Meet Our Teachers

Meet Our Teachers

Years of experience and a passion for the arts.

From beginner to master classes, our teachers become your guide throughout your artistic journey.

Wheel throwing | Hand-building | Glaze techniques | Firing and kiln types
Painting | Illustrations | Print making and more!

heather tinnaro
Director of Education

With roots deep in Tampa Bay, heather tinnaro is a fourth-generation Floridian with a BA in Writing Studies and Creative Writing from the University of South Florida. She has been working and teaching ceramics for several decades, during which she has studied and taught next to local and national luminaries, some of the best and most interesting characters in modern ceramics.

Heather has taught at the Odyssey Center for Ceramic Arts in Asheville, North Carolina, and the Morean Center for Clay. As the Education Coordinator at The Hive, heather develops curriculums and course offerings for artists of all skill levels.

Emmett Freeman
Studio Manager

Emmett Freeman is from Concord, New Hampshire. They completed their BFA in ceramics at the Maine College of Art in 2017 and have taught at Haystack Mountain School for Craft, Maine College of Art, Morean Arts Center, and many other outstanding educational institutions. They have been featured in Ceramics Monthly Magazine and Maine Home and Design. Their work transforms the mundane—everyday experiences—by utilizing traditional and contemporary methods of figurative drawing, sculpture, and ceramic vessels that engage with audiences through an introspective space.
Emmett is the Studio Manager at The Hive. They live in St. Petersburg, Florida, where they can be found making art, teaching, or hanging out with their cat Pabu.

Sarah King
Teacher

Sarah King received her Bachelor of Fine Arts from the University of Central Florida in 2015. Upon graduation, she moved to Tampa, where she teaches art and ceramics for the City of Tampa Art Studios and The Hive.

Her work explores lines in patterns, architecture, and nature and the relationships formed between them—simplicity and minimalism. These relationships influence her ceramic forms to create geometric floral patterns painted on simple angular forms. Decoration, form, and function collaborate to deliver a unique experience with everyday objects.

Daisy
Teacher

While ceramics has remained a lifelong passion, she is a multifaceted artist. She holds an A.A.S. in fashion design from the Fashion Institute of Technology. Her body of work extends to digital, film, and pinhole photography, watercolor, illustration, and costume design.
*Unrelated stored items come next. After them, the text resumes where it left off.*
-- ==== Sys2Proof/Machine/Rx.lean ====
section
/-! DEFINITION. The RX pipeline (spec/41_rx_pipeline.md): draining the FIFO into `rx_active`, TAG, PROMOTE, DISCARD, and
the events EV_RXFFAFULL and EV_PKVALID. -/

namespace Sys2Proof.Machine

/-- The almost-full drain outside RX_DATA (R161): RX_WM bytes read and thrown away. -/
def rxDiscardDrain (h : Nat) (d : Context) (s : State) : State :=
  s.setDev h (d.burstRead h .fifo s.params.rxWm)

/-- The length check while draining (R163): fails when the projected total exceeds the declared length, or reaches it
without PKVALID. -/
def drainFails (proj len : Nat) (pkvalid : Bool) : Bool :=
  decide (len < proj) || (decide (proj = len) && !pkvalid)

/-- The almost-full drain in RX_DATA (R162). -/
def rxDrain (h : Nat) (d : Context) (s : State) : Res :=
  let len := (d.peekByte h).toNat
  let d1 := d.regRead h .rxlen
  let proj := d.rxWr.toNat + s.params.rxWm
  if drainFails proj len d.pkvalid then .next (s.setDev h (rxfail d1))
  else
    match slotRef s.params d.rxActive with
    | none => .fault .noBuffer
    | some k =>
      .next { s.setDev h { d1.burstRead h .fifo s.params.rxWm with rxWr := BitVec.ofNat 9 proj } with
        buf := Memory.writeList s.buf (dataAddr k d.rxWr.toNat) (d1.peek h s.params.rxWm) }

/-- EV_RXFFAFULL (R161, R162). -/
def execEvRxffafull (hnd : U8) (s : State) : Res :=
  onEvent hnd s fun h d =>
    if d.mode = rxWaitPreamble ∨ d.mode = rxWaitSync then .next (rxDiscardDrain h d s)
    else if d.mode = rxData then rxDrain h d s
    else .next s

/-- TAG's stores (R168): `len`, and after the payload the RSSI byte and the AFC byte. -/
def tagBuffer (m : Memory) (k len : Nat) (rssi afc : U8) : Memory :=
  Memory.writeList (Memory.write m (lenAddr k) (BitVec.ofNat 8 len)) (dataAddr k len) [rssi, afc]

/-- PROMOTE where a spare is there and no completed buffer is pending (R169), else DISCARD (R170). -/
def promoteOrDiscard (d : Context) : Context :=
  if d.rxNext ≠ none ∧ d.rxCompleted = none then
    { d with rxCompleted := d.rxActive, rxActive := d.rxNext, rxNext := none, rxWr := 0#9 }
  else { d with rxWr := 0#9 }

/-- Packet valid in RX_DATA (R167): the rest of the payload, TAG, the slot rotation, RX_COMPLETE. -/
def rxFinish (h : Nat) (d : Context) (s : State) : Res :=
  let len := (d.peekByte h).toNat
  let d1 := d.regRead h .rxlen
  let n := len - d.rxWr.toNat
  if len < d.rxWr.toNat then .next (s.setDev h (rxfail d1))
  else
    match slotRef s.params d.rxActive with
    | none => .fault .noBuffer
    | some k =>
      let tagged := { d1.burstRead h .fifo n with rssiLast := d.latRssi }
      .next { s.setDev h ({ promoteOrDiscard tagged with mode := rxComplete }.signalLink) with
        buf := tagBuffer (Memory.writeList s.buf (dataAddr k d.rxWr.toNat) (d1.peek h n))
          k len d.latRssi d.latAfc }

/-- EV_PKVALID (R167); outside RX_DATA nothing (R171). -/
def execEvPkvalid (hnd : U8) (s : State) : Res :=
  onEvent hnd s fun h d => if d.mode = rxData then rxFinish h d s else .next s

end Sys2Proof.Machine
end

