-- ==== Sys2Proof/Machine/Bridge.lean ====
section
/-! DEFINITION. The concurrency bridge (spec/43_bridge_api.md): the issue steps of SEND and RECEIVE, the sequencer's
wake (WAKE, NEXT), the immediate operations. The ends of the waits are in Machine/Engine.lean. -/

namespace Sys2Proof.Machine

/-! ## SEND and RECEIVE at issue -/

/-- SEND, issue (R210 steps 1 to 4): a packet operand that names no buffer is refused first (spec/30_encoding.md R92,
R96; log 17), then R220 and R221. The packet may be the one still in `tx_pkt` after a timeout (log 26). -/
def execSend (hnd : U8) (packet timeoutMs : U32) (s : State) : Res :=
  onCommand 0x02#8 hnd s fun h d =>
    .next (match packetOperand s.params packet with
    | none => s.respond 0x02#8 hnd .errBadCmd 0#32
    | some k =>
      if d.initialized = false then s.respond 0x02#8 hnd .errNotInit 0#32
      else if d.sendWait then s.respond 0x02#8 hnd .errBusy 0#32
      else s.setDev h ({ d with
        sendWait := true, sigTxdone := false, txSuccess := false, txq := some k
        sendTimer := timeoutMs, sendPkt := some k }.signalLink))

/-- RECEIVE, issue (R213 steps 1 to 4): fetches a spare buffer if there is none. -/
def execReceive (hnd : U8) (timeoutMs : U32) (s : State) : Res :=
  onCommand 0x03#8 hnd s fun h d =>
    .next (if d.initialized = false then s.respond 0x03#8 hnd .errNotInit (refWord none)
    else if d.recvWait then s.respond 0x03#8 hnd .errBusy (refWord none)
    else if d.rxNext = none then
      s.poolTaken.setDev h { d with recvWait := true, recvTimer := timeoutMs, rxNext := s.poolAnswer }
    else s.setDev h { d with recvWait := true, recvTimer := timeoutMs })

/-! ## The sequencer's wake -/

/-- WAKE's result (R214): the completed buffer in RX_COMPLETE, else none. -/
def wakeResult (d : Context) : Option Nat := if d.mode = rxComplete then d.rxCompleted else none

/-- WAKE's branch on `mode` (R214). -/
def wakeDeliver (d : Context) : Context :=
  if d.mode = txComplete then
    if d.txq = none then { d with txPkt := none, txSuccess := true }.signalTxdone else { d with txPkt := none }
  else if d.mode = txError then
    if d.txq = none then { d with txPkt := none, txSuccess := false }.signalTxdone else { d with txPkt := none }
  else if d.mode = rxComplete then { d with rxCompleted := none }
  else d

/-- NEXT (R215): a queued packet is started, else reception is re-armed. -/
def wakeNext (h : Nat) (d : Context) (s : State) : Res :=
  if d.txq = none then .next (s.setDev h (rxarm s.params d)) else txstart h d s

/-- The end of RECEIVE, woken (R213 steps 6 to 8), after `take(sig_link)`. -/
def receiveWoken (hnd : U8) (h : Nat) (d : Context) (s : State) : Res :=
  if d.initialized = false then
    .next ((s.setDev h { d.takeLink with recvWait := false }).respond 0x03#8 hnd .errNotInit (refWord none))
  else
    bindRes (wakeNext h { wakeDeliver d.takeLink with recvWait := false } s) fun s' =>
      .next (s'.respond 0x03#8 hnd .ok (refWord (wakeResult d)))

/-- The end of RECEIVE's wait (R203, R213): woken when the signal is set, else timed out when the timer is 0, else still
waiting. -/
def receiveComplete (hnd : U8) (d : Context) (s : State) : Res :=
  if d.recvWait = false then .next s
  else if d.sigLink then receiveWoken hnd hnd.toNat d s
  else if d.recvTimer = 0#32 then
    .next ((s.setDev hnd.toNat { d with recvWait := false }).respond 0x03#8 hnd .errTimeout (refWord none))
  else .next s

/-! ## Immediate operations -/

/-- GET_RSSI (R216). -/
def execGetRssi (hnd : U8) (s : State) : Res :=
  onCommand 0x05#8 hnd s fun _ d => .next (s.respond 0x05#8 hnd .ok (sext32 d.rssiLast))

/-- GET_DEVICE_ID (R217). -/
def execGetDeviceId (hnd : U8) (s : State) : Res :=
  onCommand 0x04#8 hnd s fun _ d => .next (s.respond 0x04#8 hnd .ok d.cfg.deviceId)

/-- GET_RESET_COUNT (R218). -/
def execGetResetCount (hnd : U8) (s : State) : Res :=
  onCommand 0x06#8 hnd s fun _ d => .next (s.respond 0x06#8 hnd .ok (zext32 d.resetCount))

end Sys2Proof.Machine
end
She has been a participant in Sculpture Key West and an Anne McKee Artist Grant recipient. She first started wheel throwing at age 8 under the mentorship of her art teacher Jimmy Wray in Key West, Florida and remained Wray’s student throughout her school years, working as his teaching assistant. Wray introduced her to Jay Gogin, the ceramics professor at Florida Keys Community College. Through her 12 years working in Gogin’s studio, she studied wheel-throwing, tile murals, raku, and sculpture, and began assisting in Gogin’s lessons as well.